Infrastructure issues

The Italian government started building a massive flood barrier design to save Venice and isolate the Venetian Lagoon. The project was called Mose (named after the biblical figure Moses, another name for the project), and it became one of the biggest civil engineering projects in the world.

Mose (or Moses) involves 78 gates positioned at three separate inlets. Whenever the tide reaches 43 inches, the gates rise above the surface of the water to protect the lagoon from flooding. The gates don’t lower until the tide dips.

There’s only one critical flaw. The Mose project hasn’t been completed yet.

One spokesman for Venice’s Civil Protection Agency told media that Moses could’ve alleviated the impact the water had on the area.


"Of course if the Moses project was completed the damages we are seeing now would not have happened," he said, "but the project was not completed because of the high cost."
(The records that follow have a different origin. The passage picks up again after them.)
theorem judgeLost (h : Tagged s) : Tagged (judgeLost s) := ite (fun _ => h.takeOverNow) fun _ => h

theorem judgeTakeover {b : State} (h : Tagged s) : Tagged (judgeTakeover b s) :=
  ite (fun _ => ite (fun _ => h.judgeLost.takeOverNow) fun _ => h.judgeLost) fun _ => h.judgeLost

/-- A fall clears the replication (R138). -/
theorem retire {r : Role} (h : Tagged s) :
    Tagged (Machine.emptyApply (Machine.clearReplication (Machine.setRole r (leaveHandoff s)))) :=
  emptyApply (clearReplication (s := Machine.setRole r (leaveHandoff s)) h.bases)

theorem demote {x : SyncState} (h : Tagged s) : Tagged (demote x s) := onRc h.retire

theorem handoffSucceeds (h : Tagged s) : Tagged (handoffSucceeds s) := endSwitchover h.onRc.demote

theorem handoffReturns {r : ResultCode} (h : Tagged s) : Tagged (handoffReturns r s) := endSwitchover h.onRc.setRole

theorem judgeConverged (h : Tagged s) : Tagged (judgeConverged s) := ite (fun _ => h) fun _ => h

theorem dualClaimDetected (h : Tagged s) : Tagged (dualClaimDetected s) :=
  ite (fun _ => endSwitchover (onRc h.raise.demote)) fun _ => h.raise

theorem enterReleased (h : Tagged s) : Tagged (enterReleased s) := endSwitchover (onRc h.retire)

theorem releaseIfHeld (h : Tagged s) : Tagged (releaseIfHeld s) := ite (fun _ => h.enterReleased) fun _ => h

theorem peerRoleChanged {old : Role} (h : Tagged s) : Tagged (peerRoleChanged old s) :=
  ite (fun _ => h.handoffSucceeds) fun _ =>
    ite (fun _ => ite (fun _ => h.streamEnded.handoffReturns) fun _ => h.streamEnded) fun _ =>
      ite (fun _ => h.decideIfPaired) fun _ => ite (fun _ => h.handoffReturns) fun _ => h

theorem updatePeer {r : PeerRecord} (h : Tagged s) : Tagged (updatePeer r s) := by
  have entered : Tagged (if s.rc.role = .standby then adoptEpoch (s.onLink fun l => { l with peer := r })
      else s.onLink fun l => { l with peer := r }) := ite (fun _ => h) fun _ => h
  exact ite (fun _ => entered.peerRoleChanged) fun _ => entered

end Tagged
end Sys2Proof.Machine
end

section
open Sys2Proof Sys2Proof.Machine
/-! The link, the acknowledgements and go-backs, the entries applied, the memory port, the commands and the events keep the
laws of the tags. -/

namespace Sys2Proof.Machine

/-! ## What an entry that leaves the in-flight list takes along -/

/-- An entry that leaves gives up its readout slot, and nothing else of the Dispatcher changes (R60). -/
theorem abandonReadout_spec (e : InFlight) (d : Dispatcher) : ∃ x, abandonReadout e d = { d with readouts := x } := by
  unfold abandonReadout
  split
  · exact ⟨_, rfl⟩
  · exact ⟨d.readouts, rfl⟩

/-- The entry sends SYNC_BEGIN, SYNC_DONE or HANDOVER. -/
def InFlight.sendsSyncBegin (e : InFlight) : Bool := decide (e.item = .control .syncBegin)

def InFlight.sendsSyncDone (e : InFlight) : Bool :=
  match e.item with
  | .control (.syncDone _) => true
  | _ => false

def InFlight.sendsHandover (e : InFlight) : Bool :=
  match e.item with
  | .control (.handover _) => true
  | _ => false

/-- The go-back of one entry: its record's tag, its readout slot, its arm, and the awaited SYNC_DONE (R43, R60, R67). -/
theorem entryGoneBack_spec (e : InFlight) (s : State) :
    ∃ x a, entryGoneBack e s =
      { s with
        rts := (entryBack e s).rts
        disp :=
          { s.disp with
            readouts := x
            syncBeginArm := s.disp.syncBeginArm || e.sendsSyncBegin
            syncDoneArm := s.disp.syncDoneArm || e.sendsSyncDone
            handoverArm := s.disp.handoverArm || e.sendsHandover }
        pass := { s.pass with awaited := a } } := by
  obtain ⟨x, abandoned⟩ := abandonReadout_spec e s.disp
  have awaited : ∃ a, awaitedGoneBack e.seq s.pass = { s.pass with awaited := a } := by
    unfold awaitedGoneBack
    split
    · exact ⟨_, rfl⟩
    · exact ⟨s.pass.awaited, rfl⟩
  obtain ⟨a, awaited⟩ := awaited
  cases hi : e.item with
  | record k i =>
    refine ⟨x, s.pass.awaited, ?_⟩
    simp only [entryGoneBack, entryBack, InFlight.sendsSyncBegin, InFlight.sendsSyncDone, InFlight.sendsHandover, hi,
      recordEvent, State.onDisp, abandoned]
    cases recordAt s.windows k <;> simp [tagEvent_spec]
  | journal j =>
    refine ⟨x, s.pass.awaited, ?_⟩
    simp [entryGoneBack, entryBack, InFlight.sendsSyncBegin, InFlight.sendsSyncDone, InFlight.sendsHandover, hi,
      State.onDisp, abandoned]
  | control c =>
    refine ⟨x, a, ?_⟩
    cases c <;>
      simp [entryGoneBack, entryBack, InFlight.sendsSyncBegin, InFlight.sendsSyncDone, InFlight.sendsHandover, hi,
        State.onDisp, State.onPass, abandoned, awaited, setArm]

/-- The records that go back move the store by the store and the windows alone. -/
theorem recordsGoneBack_congr (l : List InFlight) {s t : State} (windows : t.windows = s.windows) (rts : t.rts = s.rts) :
    (recordsGoneBack l t).rts = (recordsGoneBack l s).rts := by
  induction l generalizing s t with
  | nil => exact rts
  | cons e l ih =>
    rw [recordsGoneBack_cons, recordsGoneBack_cons]
    have back : (entryBack e t).windows = (entryBack e s).windows ∧ (entryBack e t).rts = (entryBack e s).rts := by
      rw [entryBack_eq, entryBack_eq, windows]
      cases entryTag s.windows e with
      | none => exact ⟨windows, rts⟩
      | some n => exact ⟨windows, by simp only [tagEvent_spec, rts]⟩
    exact ih back.1 back.2

/-- Everything the go-back of a list of entries changes (R43, R60, R67). -/
theorem entriesGoneBack_spec (l : List InFlight) (s : State) :
    ∃ x a, entriesGoneBack l s =
      { s with
        rts := (recordsGoneBack l s).rts
        disp :=
          { s.disp with
            readouts := x
            syncBeginArm := s.disp.syncBeginArm || l.any InFlight.sendsSyncBegin
            syncDoneArm := s.disp.syncDoneArm || l.any InFlight.sendsSyncDone
            handoverArm := s.disp.handoverArm || l.any InFlight.sendsHandover }
        pass := { s.pass with awaited := a } } := by
  induction l generalizing s with
  | nil => exact ⟨s.disp.readouts, s.pass.awaited, by simp [entriesGoneBack, recordsGoneBack]⟩
  | cons e l ih =>
    obtain ⟨x, a, first⟩ := entryGoneBack_spec e s
    obtain ⟨y, b, rest⟩ := ih (entryGoneBack e s)
    refine ⟨y, b, ?_⟩
    have windows : (entryBack e s).windows = s.windows := by
      rw [entryBack_eq]
      split <;> rfl
    have store : (recordsGoneBack l (entryGoneBack e s)).rts = (recordsGoneBack (e :: l) s).rts := by
      rw [recordsGoneBack_cons]
      exact recordsGoneBack_congr l (by rw [first, windows]) (by rw [first])
    rw [entriesGoneBack, rest, store]
    simp only [first, List.any_cons, Bool.or_assoc]

namespace Tagged

variable {s t : State}

/-! ### The departure from UP, and the link -/

theorem toTrain {v : PeerView} (h : Tagged s) : Tagged (toTrain v s) := by
  have dropped : Tagged (dropLink v s) := h
  have left : Tagged (leaveUp v s) :=
    ite (fun _ => dropped.demote.endSwitchover) fun _ =>
      ite (fun _ => dropped.streamEnded.handoffReturns) fun _ => dropped.streamEnded
  exact ite (fun _ => left) fun _ => h

theorem loseAlignment (h : Tagged s) : Tagged (loseAlignment s) := by
  unfold Machine.loseAlignment
  split
  · exact h
  · exact h
  · exact h.toTrain

theorem retrain (h : Tagged s) : Tagged (retrain s) := ite (fun _ => h.toTrain) fun _ => h

theorem tryUp (h : Tagged s) : Tagged (tryUp s) := ite (fun _ => decideIfPaired h) fun _ => h

theorem judgeHelloClaim {x : HelloFrame} (h : Tagged s) : Tagged (judgeHelloClaim x s) :=
  ite (fun _ => h.dualClaimDetected) fun _ => h

theorem helloInHello {x : HelloFrame} (h : Tagged s) : Tagged (helloInHello x s) :=
  ite (fun _ => (judgeHelloClaim (s := State.onLink _ _) h.updatePeer).settleSeen.tryUp) fun _ =>
    judgeHelloClaim (s := goIncompatible s) h

theorem takeHello {x : HelloFrame} (h : Tagged s) : Tagged (takeHello x s) := by
  have counted : Tagged (countFrame s) := h
  unfold Machine.takeHello
  split
  · exact helloInHello (s := enterHello (countFrame s)) counted
  · exact counted.helloInHello
  · exact counted.updatePeer.judgeHelloClaim
  · exact counted

theorem meetGap (h : Tagged s) : Tagged (meetGap s) := ite (fun _ => h) fun _ => h

theorem judgeSequenced {f : SeqFrame} (h : Tagged s) : Tagged (judgeSequenced f s) :=
  ite (fun _ => ite (fun _ => h) fun _ => meetGap (s := s.onLink _) h) fun _ =>
    ite (fun _ => h) fun _ => ite (fun _ => h.meetGap) fun _ => h

theorem receiveByte {k : ByteKind} (h : Tagged s) : Tagged (receiveByte k s) := by
  unfold Machine.receiveByte
  split
  · exact h
  · refine ite (fun _ => ?_) fun _ => ite (fun _ => h) fun _ => h
    split
    · exact h
    · exact ite (fun _ => h.loseAlignment) fun _ => h
    · exact h
  · split
    · exact h.loseAlignment
    · exact ite (fun _ => h.loseAlignment) fun _ => h
    · exact h

/-! ### Acknowledgements and go-backs -/

/-- The acknowledgement of an entry: its record leaves the records in flight (R42, R66). -/
theorem entryAcked {e : InFlight} (h : Tracked ((itemTag s.windows e.item).toList ++ entryTags s) s) :
    Tagged (entryAcked e s) := by
  have alone {i : Item} (hi : e.item = i) (none : itemTag s.windows i = none) : Tagged s := by
    rw [hi, none] at h
    exact h
  unfold Machine.entryAcked
  split
  · next k i hi =>
    rw [hi, itemTag] at h
    cases hw : recordAt s.windows k with
    | none =>
      rw [hw] at h
      simp only [Machine.recordAcked, hw]
      exact h
    | some w =>
      rw [hw] at h
      have tags : entryTags (recordAcked k i s) = entryTags s := by
        unfold recordAcked
        simp only [hw]
        split <;> rfl
      unfold Tagged
      rw [tags]
      exact Tracked.acked hw h
  · next hi => exact alone hi rfl
  · next hi => exact ite (fun _ => ite (fun _ => alone hi rfl) fun _ => alone hi rfl) fun _ => alone hi rfl
  · next hi => exact alone hi rfl
  · next hi => exact (alone hi rfl).syncDoneAcked
  · next hi => exact ite (fun _ => (alone hi rfl).handoffSucceeds) fun _ => alone hi rfl

theorem acknowledge (h : Tagged s) (n : Nat) : Tagged (acknowledge n s) := by
  induction n generalizing s with
  | zero => exact h
  | succ n ih =>
    unfold Machine.acknowledge
    split
    · exact h
    · next e rest hd =>
      refine ih (entryAcked ?_)
      obtain ⟨x, left⟩ := abandonReadout_spec e { s.disp with inFlight := rest }
      have tags : entryTags s = (itemTag s.windows e.item).toList ++ rest.filterMap (entryTag s.windows) := by
        rw [entryTags, hd, List.filterMap_cons, entryTag_eq]
        cases itemTag s.windows e.item <;> rfl
      simp only [State.onDisp, left]
      have held : Tracked (entryTags s) s := h
      rw [tags] at held
      exact held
Another spokesperson for the Mayor of Venice’s office admitted the project was of high importance.

"The Moses project is important to the Venetians," he said. "This infrastructure must be completed to avoid extraordinary waters, like what happened on Monday."

However, despite over 15 years of construction and an estimated $6.5 billion, it’s still just 92 percent complete, the New Venice Consortium -- the company responsible for the Moses system -- said. 

Interesting Engineering will continue to monitor this story as it develops and publish the latest information from the area.